-- ==== Sys2Proof/Laws/LaneSledLaws.lean ====
section
/-! SUPPORT. What the operations of Sled.lean on a lane keep of it and of the other lanes. -/

namespace Sys2Proof.Machine

set_option linter.unusedTactic false
set_option linter.unreachableTactic false
set_option linter.unusedVariables false

theorem lk_foldCascade {Lq : List LanePart} {K0 : State} {n : LaneId} {s : State}  (hq : [.loop, .sled] ⊆ Lq) (hK : LK n Lq K0 s) :
    LK n Lq K0 (foldCascade n s) := by
  unfold foldCascade
  with_reducible repeat' first
    | assumption
    | refine LK.set ?_ ?_
    | (intro l x hx; cases x <;> with_unfolding_all first | exact absurd (memL hq (by decide)) hx | exact rfl | (dsimp only [LanePart.same]; (repeat' split) <;> rfl))

theorem lk_gearEngage {Lq : List LanePart} {K0 : State} {n : LaneId} {s : State}  (hq : [.sled] ⊆ Lq) (hK : LK n Lq K0 s) :
    LK n Lq K0 (gearEngage n s) := by
  unfold gearEngage
  with_reducible repeat' first
    | assumption
    | refine LK.set ?_ ?_
    | (intro l x hx; cases x <;> with_unfolding_all first | exact absurd (memL hq (by decide)) hx | exact rfl | (dsimp only [LanePart.same]; (repeat' split) <;> rfl))

theorem lk_gearDisengage {Lq : List LanePart} {K0 : State} {n : LaneId} {s : State}  (hq : [.loop, .sled] ⊆ Lq) (hK : LK n Lq K0 s) :
    LK n Lq K0 (gearDisengage n s) := by
  unfold gearDisengage
  with_reducible repeat' first
    | assumption
    | refine LK.set ?_ ?_
    | (intro l x hx; cases x <;> with_unfolding_all first | exact absurd (memL hq (by decide)) hx | exact rfl | (dsimp only [LanePart.same]; (repeat' split) <;> rfl))
    | refine lk_foldCascade (subL hq (by decide)) ?_
    | refine LK.ite ?_ ?_

theorem lk_openTracking {Lq : List LanePart} {K0 : State} {n : LaneId} {s : State}  (hq : [.loop, .sled] ⊆ Lq) (hK : LK n Lq K0 s) :
    LK n Lq K0 (openTracking n s) := by
  unfold openTracking
  with_reducible repeat' first
    | assumption
    | refine LK.set ?_ ?_
    | (intro l x hx; cases x <;> with_unfolding_all first | exact absurd (memL hq (by decide)) hx | exact rfl | (dsimp only [LanePart.same]; (repeat' split) <;> rfl))
    | refine lk_gearDisengage (subL hq (by decide)) ?_

theorem lk_openFocus {Lq : List LanePart} {K0 : State} {n : LaneId} {s : State}  (hq : [.loop, .sled] ⊆ Lq) (hK : LK n Lq K0 s) :
    LK n Lq K0 (openFocus n s) := by
  unfold openFocus
  with_reducible repeat' first
    | assumption
    | refine LK.set ?_ ?_
    | (intro l x hx; cases x <;> with_unfolding_all first | exact absurd (memL hq (by decide)) hx | exact rfl | (dsimp only [LanePart.same]; (repeat' split) <;> rfl))
    | refine lk_openTracking (subL hq (by decide)) ?_

theorem lk_strideComplete {Lq : List LanePart} {K0 : State} {n : LaneId} {s : State} {r : Stride} (hq : [.flt, .sled] ⊆ Lq) (hK : LK n Lq K0 s) :
    LK n Lq K0 (strideComplete n r s) := by
  unfold strideComplete
  with_reducible repeat' first
    | assumption
    | refine LK.set ?_ ?_
    | (intro l x hx; cases x <;> with_unfolding_all first | exact absurd (memL hq (by decide)) hx | exact rfl | (dsimp only [LanePart.same]; (repeat' split) <;> rfl))
    | refine lk_postCompletion (subL hq (by decide)) ?_
    | refine LK.keep (u := lbump _ _ _ _ _ _) (keeps_lbump (List.Subset.refl _) (.refl _ _)) (by decide) ?_
    | refine LK.ite ?_ ?_

theorem lk_strideDrop {Lq : List LanePart} {K0 : State} {n : LaneId} {s : State} {st : Nat} {y0 : List Stride} (hq : [.flt, .sled] ⊆ Lq) (hK : LK n Lq K0 s) :
    LK n Lq K0 (strideDrop n st y0 s) := by
  induction y0 generalizing s with
  | nil => exact hK
  | cons a l ih =>
    unfold strideDrop
    with_reducible repeat' first
      | assumption
      | refine ih ?_
      | refine lk_strideComplete (subL hq (by decide)) ?_

theorem lk_strideStart {Lq : List LanePart} {K0 : State} {n : LaneId} {s : State}  (hq : [.loop, .sled] ⊆ Lq) (hK : LK n Lq K0 s) :
    LK n Lq K0 (strideStart n s) := by
  unfold strideStart
  with_reducible repeat' first
    | assumption
    | refine LK.set ?_ ?_
    | (intro l x hx; cases x <;> with_unfolding_all first | exact absurd (memL hq (by decide)) hx | exact rfl | (dsimp only [LanePart.same]; (repeat' split) <;> rfl))
    | refine lk_foldCascade (subL hq (by decide)) ?_

theorem lk_strideAccept {Lq : List LanePart} {K0 : State} {n : LaneId} {s : State} {r : Stride} (hq : [.flt, .loop, .sled] ⊆ Lq) (hK : LK n Lq K0 s) :
    LK n Lq K0 (strideAccept n r s) := by
  unfold strideAccept
  with_reducible repeat' first
    | assumption
    | refine LK.set ?_ ?_
    | (intro l x hx; cases x <;> with_unfolding_all first | exact absurd (memL hq (by decide)) hx | exact rfl | (dsimp only [LanePart.same]; (repeat' split) <;> rfl))
    | refine lk_strideComplete (subL hq (by decide)) ?_
    | refine lk_strideStart (subL hq (by decide)) ?_
    | refine lk_strideDrop (subL hq (by decide)) ?_
    | refine LK.ite ?_ ?_

theorem lk_sledStop {Lq : List LanePart} {K0 : State} {n : LaneId} {s : State}  (hq : [.flt, .sled] ⊆ Lq) (hK : LK n Lq K0 s) :
    LK n Lq K0 (sledStop n s) := by
  unfold sledStop
  extract_lets
  with_reducible repeat' first
    | assumption
    | refine LK.set ?_ ?_
    | (intro l x hx; cases x <;> with_unfolding_all first | exact absurd (memL hq (by decide)) hx | exact rfl | (dsimp only [LanePart.same]; (repeat' split) <;> rfl))
    | refine lk_strideDrop (subL hq (by decide)) ?_
    | refine LK.ite ?_ ?_
    | split

theorem lk_shortBrake {Lq : List LanePart} {K0 : State} {n : LaneId} {s : State}  (hq : [.spin] ⊆ Lq) (hK : LK n Lq K0 s) :
    LK n Lq K0 (shortBrake n s) := by
  unfold shortBrake
  with_reducible repeat' first
    | assumption
    | refine LK.set ?_ ?_
    | (intro l x hx; cases x <;> with_unfolding_all first | exact absurd (memL hq (by decide)) hx | exact rfl | (dsimp only [LanePart.same]; (repeat' split) <;> rfl))
    | refine LK.keep (u := lbump _ _ _ _ _ _) (keeps_lbump (List.Subset.refl _) (.refl _ _)) (by decide) ?_

theorem lk_floatBridge {Lq : List LanePart} {K0 : State} {n : LaneId} {s : State} {phase : Nat} (hq : [.spin] ⊆ Lq) (hK : LK n Lq K0 s) :
    LK n Lq K0 (floatBridge n phase s) := by
  unfold floatBridge
  with_reducible repeat' first
    | assumption
    | refine LK.set ?_ ?_
    | (intro l x hx; cases x <;> with_unfolding_all first | exact absurd (memL hq (by decide)) hx | exact rfl | (dsimp only [LanePart.same]; (repeat' split) <;> rfl))

theorem lk_rampStart {Lq : List LanePart} {K0 : State} {n : LaneId} {s : State} {park : Bool} (hq : [.life, .flt, .loop, .spin, .sled, .waiting] ⊆ Lq) (hK : LK n Lq K0 s) :
    LK n Lq K0 (rampStart n park s) := by
  unfold rampStart
  with_reducible repeat' first
    | assumption
    | refine LK.set ?_ ?_
    | (intro l x hx; cases x <;> with_unfolding_all first | exact absurd (memL hq (by decide)) hx | exact rfl | (dsimp only [LanePart.same]; (repeat' split) <;> rfl))
    | refine lk_openFocus (subL hq (by decide)) ?_
    | refine lk_strideAccept (subL hq (by decide)) ?_
    | refine lk_shortBrake (subL hq (by decide)) ?_
    | refine LK.ite ?_ ?_

theorem lk_rampOrder {Lq : List LanePart} {K0 : State} {n : LaneId} {s : State}  (hq : [.life, .flt, .loop, .spin, .sled, .waiting] ⊆ Lq) (hK : LK n Lq K0 s) :
    LK n Lq K0 (rampOrder n s) := by
  unfold rampOrder
  with_reducible repeat' first
    | assumption
    | (intro _; try intros)
    | refine lk_orderNow (subL hq (by decide)) ?_ ?_
    | refine lk_rampStart (subL hq (by decide)) ?_

theorem lk_faultSpindle {Lq : List LanePart} {K0 : State} {n : LaneId} {s : State} {code : Nat} (hq : [.life, .flt, .loop, .spin, .sled, .waiting] ⊆ Lq) (hK : LK n Lq K0 s) :
    LK n Lq K0 (faultSpindle n code s) := by
  unfold faultSpindle
  with_reducible repeat' first
    | assumption
    | refine lk_shortBrake (subL hq (by decide)) ?_
    | refine lk_rampStart (subL hq (by decide)) ?_
    | refine LK.ite ?_ ?_

theorem lk_detectFault {Lq : List LanePart} {K0 : State} {n : LaneId} {s : State} {code : Nat} (hq : [.life, .flt, .loop, .spin, .sled, .wr, .waiting] ⊆ Lq) (hK : LK n Lq K0 s) :
    LK n Lq K0 (detectFault n code s) := by
  unfold detectFault
  with_reducible repeat' first
    | assumption
    | refine LK.set ?_ ?_
    | (intro l x hx; cases x <;> with_unfolding_all first | exact absurd (memL hq (by decide)) hx | exact rfl | (dsimp only [LanePart.same]; (repeat' split) <;> rfl))
    | refine LK.keep (u := safeLaser _ _) (keeps_safeLaser (List.Subset.refl _) (.refl _ _)) (by decide) ?_
    | refine lk_sledStop (subL hq (by decide)) ?_
    | refine lk_openFocus (subL hq (by decide)) ?_
    | refine lk_openTracking (subL hq (by decide)) ?_
    | refine lk_postCompletion (subL hq (by decide)) ?_
    | refine lk_faultSpindle (subL hq (by decide)) ?_
    | refine LK.ite ?_ ?_

theorem lk_profileRun {Lq : List LanePart} {K0 : State} {n : LaneId} {s : State} {y0 : Nat} {y1 : Nat} (hq : [.flt, .loop, .sled] ⊆ Lq) (hK : LK n Lq K0 s) :
    LK n Lq K0 (profileRun n y0 y1 s) := by
  induction y0 generalizing y1 s with
  | zero => exact hK
  | succ n ih =>
    unfold profileRun
    extract_lets
    with_reducible repeat' first
      | assumption
      | refine ih ?_
      | refine LK.set ?_ ?_
      | (intro l x hx; cases x <;> with_unfolding_all first | exact absurd (memL hq (by decide)) hx | exact rfl | (dsimp only [LanePart.same]; (repeat' split) <;> rfl))
      | refine lk_strideComplete (subL hq (by decide)) ?_
      | refine lk_gearEngage (subL hq (by decide)) ?_
      | refine lk_strideStart (subL hq (by decide)) ?_
      | refine LK.ite ?_ ?_
      | split

theorem lk_softCheck {Lq : List LanePart} {K0 : State} {n : LaneId} {s : State}  (hq : [.life, .flt, .loop, .spin, .sled, .wr, .waiting] ⊆ Lq) (hK : LK n Lq K0 s) :
    LK n Lq K0 (softCheck n s) := by
  unfold softCheck
  with_reducible repeat' first
    | assumption
    | refine LK.set ?_ ?_
    | (intro l x hx; cases x <;> with_unfolding_all first | exact absurd (memL hq (by decide)) hx | exact rfl | (dsimp only [LanePart.same]; (repeat' split) <;> rfl))
    | refine LK.keep (u := raise _ _ _) (keeps_raise (List.Subset.refl _) (.refl _ _)) (by decide) ?_
    | refine LK.keep (u := lbump _ _ _ _ _ _) (keeps_lbump (List.Subset.refl _) (.refl _ _)) (by decide) ?_
    | refine lk_strideComplete (subL hq (by decide)) ?_
    | refine lk_detectFault (subL hq (by decide)) ?_
    | refine LK.ite ?_ ?_
    | split

theorem lk_gearPeriod {Lq : List LanePart} {K0 : State} {n : LaneId} {s : State} {enc : Nat} (hq : [.sled] ⊆ Lq) (hK : LK n Lq K0 s) :
    LK n Lq K0 (gearPeriod n enc s) := by
  unfold gearPeriod
  with_reducible repeat' first
    | assumption
    | refine LK.set ?_ ?_
    | (intro l x hx; cases x <;> with_unfolding_all first | exact absurd (memL hq (by decide)) hx | exact rfl | (dsimp only [LanePart.same]; (repeat' split) <;> rfl))
    | refine LK.ite ?_ ?_

theorem lk_beginHoming {Lq : List LanePart} {K0 : State} {n : LaneId} {s : State}  (hq : [.life, .sled] ⊆ Lq) (hK : LK n Lq K0 s) :
    LK n Lq K0 (beginHoming n s) := by
  unfold beginHoming
  with_reducible repeat' first
    | assumption
    | refine LK.set ?_ ?_
    | (intro l x hx; cases x <;> with_unfolding_all first | exact absurd (memL hq (by decide)) hx | exact rfl | (dsimp only [LanePart.same]; (repeat' split) <;> rfl))

theorem lk_homingRun {Lq : List LanePart} {K0 : State} {n : LaneId} {s : State}  (hq : [.sled] ⊆ Lq) (hK : LK n Lq K0 s) :
    LK n Lq K0 (homingRun n s) := by
  unfold homingRun
  with_reducible repeat' first
    | assumption
    | refine LK.set ?_ ?_
    | (intro l x hx; cases x <;> with_unfolding_all first | exact absurd (memL hq (by decide)) hx | exact rfl | (dsimp only [LanePart.same]; (repeat' split) <;> rfl))
    | split

theorem lk_backOff {Lq : List LanePart} {K0 : State} {n : LaneId} {s : State}  (hq : [.sled] ⊆ Lq) (hK : LK n Lq K0 s) :
    LK n Lq K0 (backOff n s) := by
  unfold backOff
  with_reducible repeat' first
    | assumption
    | refine LK.set ?_ ?_
    | (intro l x hx; cases x <;> with_unfolding_all first | exact absurd (memL hq (by decide)) hx | exact rfl | (dsimp only [LanePart.same]; (repeat' split) <;> rfl))
    | refine LK.keep (u := lifeLane _ _ _ _) (keeps_lifeLane (List.Subset.refl _) (.refl _ _)) (by decide) ?_
    | refine LK.keep (u := lbump _ _ _ _ _ _) (keeps_lbump (List.Subset.refl _) (.refl _ _)) (by decide) ?_

theorem lk_sledPeriod {Lq : List LanePart} {K0 : State} {n : LaneId} {s : State} {enc : Nat} {sa : Int} {sb : Int} (hq : [.life, .flt, .loop, .spin, .sled, .wr, .waiting] ⊆ Lq) (hK : LK n Lq K0 s) :
    LK n Lq K0 (sledPeriod n enc sa sb s) := by
  unfold sledPeriod
  with_reducible repeat' first
    | assumption
    | refine LK.set ?_ ?_
    | (intro l x hx; cases x <;> with_unfolding_all first | exact absurd (memL hq (by decide)) hx | exact rfl | (dsimp only [LanePart.same]; (repeat' split) <;> rfl))
    | refine lk_gearPeriod (subL hq (by decide)) ?_
    | refine lk_homingRun (subL hq (by decide)) ?_
    | refine lk_profileRun (subL hq (by decide)) ?_
    | refine lk_softCheck (subL hq (by decide)) ?_
    | refine LK.keep (u := lifeLane _ _ _ _) (keeps_lifeLane (List.Subset.refl _) (.refl _ _)) (by decide) ?_
    | refine LK.keep (u := lbump _ _ _ _ _ _) (keeps_lbump (List.Subset.refl _) (.refl _ _)) (by decide) ?_
    | refine LK.ite ?_ ?_

theorem lk_sledSetpoint {Lq : List LanePart} {K0 : State} {n : LaneId} {s : State} {enc : Nat} {sa : Int} {sb : Int} (hq : [.life, .flt, .loop, .spin, .sled, .wr, .waiting] ⊆ Lq) (hK : LK n Lq K0 s) :
    LK n Lq K0 (sledSetpoint n enc sa sb s) := by
  unfold sledSetpoint
  with_reducible repeat' first
    | assumption
    | refine LK.set ?_ ?_
    | (intro l x hx; cases x <;> with_unfolding_all first | exact absurd (memL hq (by decide)) hx | exact rfl | (dsimp only [LanePart.same]; (repeat' split) <;> rfl))
    | refine lk_sledPeriod (subL hq (by decide)) ?_
    | refine LK.ite ?_ ?_

theorem lk_execSledSetpoint {Lq : List LanePart} {K0 : State} {n : LaneId} {s : State} {master : Nat} {sa : Int} {sb : Int} (hq : [.life, .flt, .loop, .spin, .sled, .wr, .waiting] ⊆ Lq) (hK : LK n Lq K0 s) :
    LKO n Lq K0 (execSledSetpoint n master sa sb s) := by
  unfold execSledSetpoint
  with_reducible repeat' first
    | assumption
    | refine LKO.next ?_
    | refine LKO.ite ?_ ?_
    | refine lk_sledSetpoint (subL hq (by decide)) ?_

theorem lk_execQuietDelayExpire {Lq : List LanePart} {K0 : State} {n : LaneId} {s : State}  (hq : [.sled] ⊆ Lq) (hK : LK n Lq K0 s) :
    LKO n Lq K0 (execQuietDelayExpire n s) := by
  unfold execQuietDelayExpire
  with_reducible repeat' first
    | assumption
    | refine LKO.next ?_
    | refine LKO.ite ?_ ?_
    | refine LK.set ?_ ?_
    | (intro l x hx; cases x <;> with_unfolding_all first | exact absurd (memL hq (by decide)) hx | exact rfl | (dsimp only [LanePart.same]; (repeat' split) <;> rfl))
    | refine LK.ite ?_ ?_

theorem lk_execHoldCurrentTimeout {Lq : List LanePart} {K0 : State} {n : LaneId} {s : State}  (hq : [.sled] ⊆ Lq) (hK : LK n Lq K0 s) :
    LKO n Lq K0 (execHoldCurrentTimeout n s) := by
  unfold execHoldCurrentTimeout
  with_reducible repeat' first
    | assumption
    | refine LKO.next ?_
    | refine LKO.ite ?_ ?_
    | refine LK.set ?_ ?_
    | (intro l x hx; cases x <;> with_unfolding_all first | exact absurd (memL hq (by decide)) hx | exact rfl | (dsimp only [LanePart.same]; (repeat' split) <;> rfl))
    | refine LK.ite ?_ ?_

• [Exercise]
Provide only the count of lines in the material above that hold the word "phase".

• [Exercise answer]
2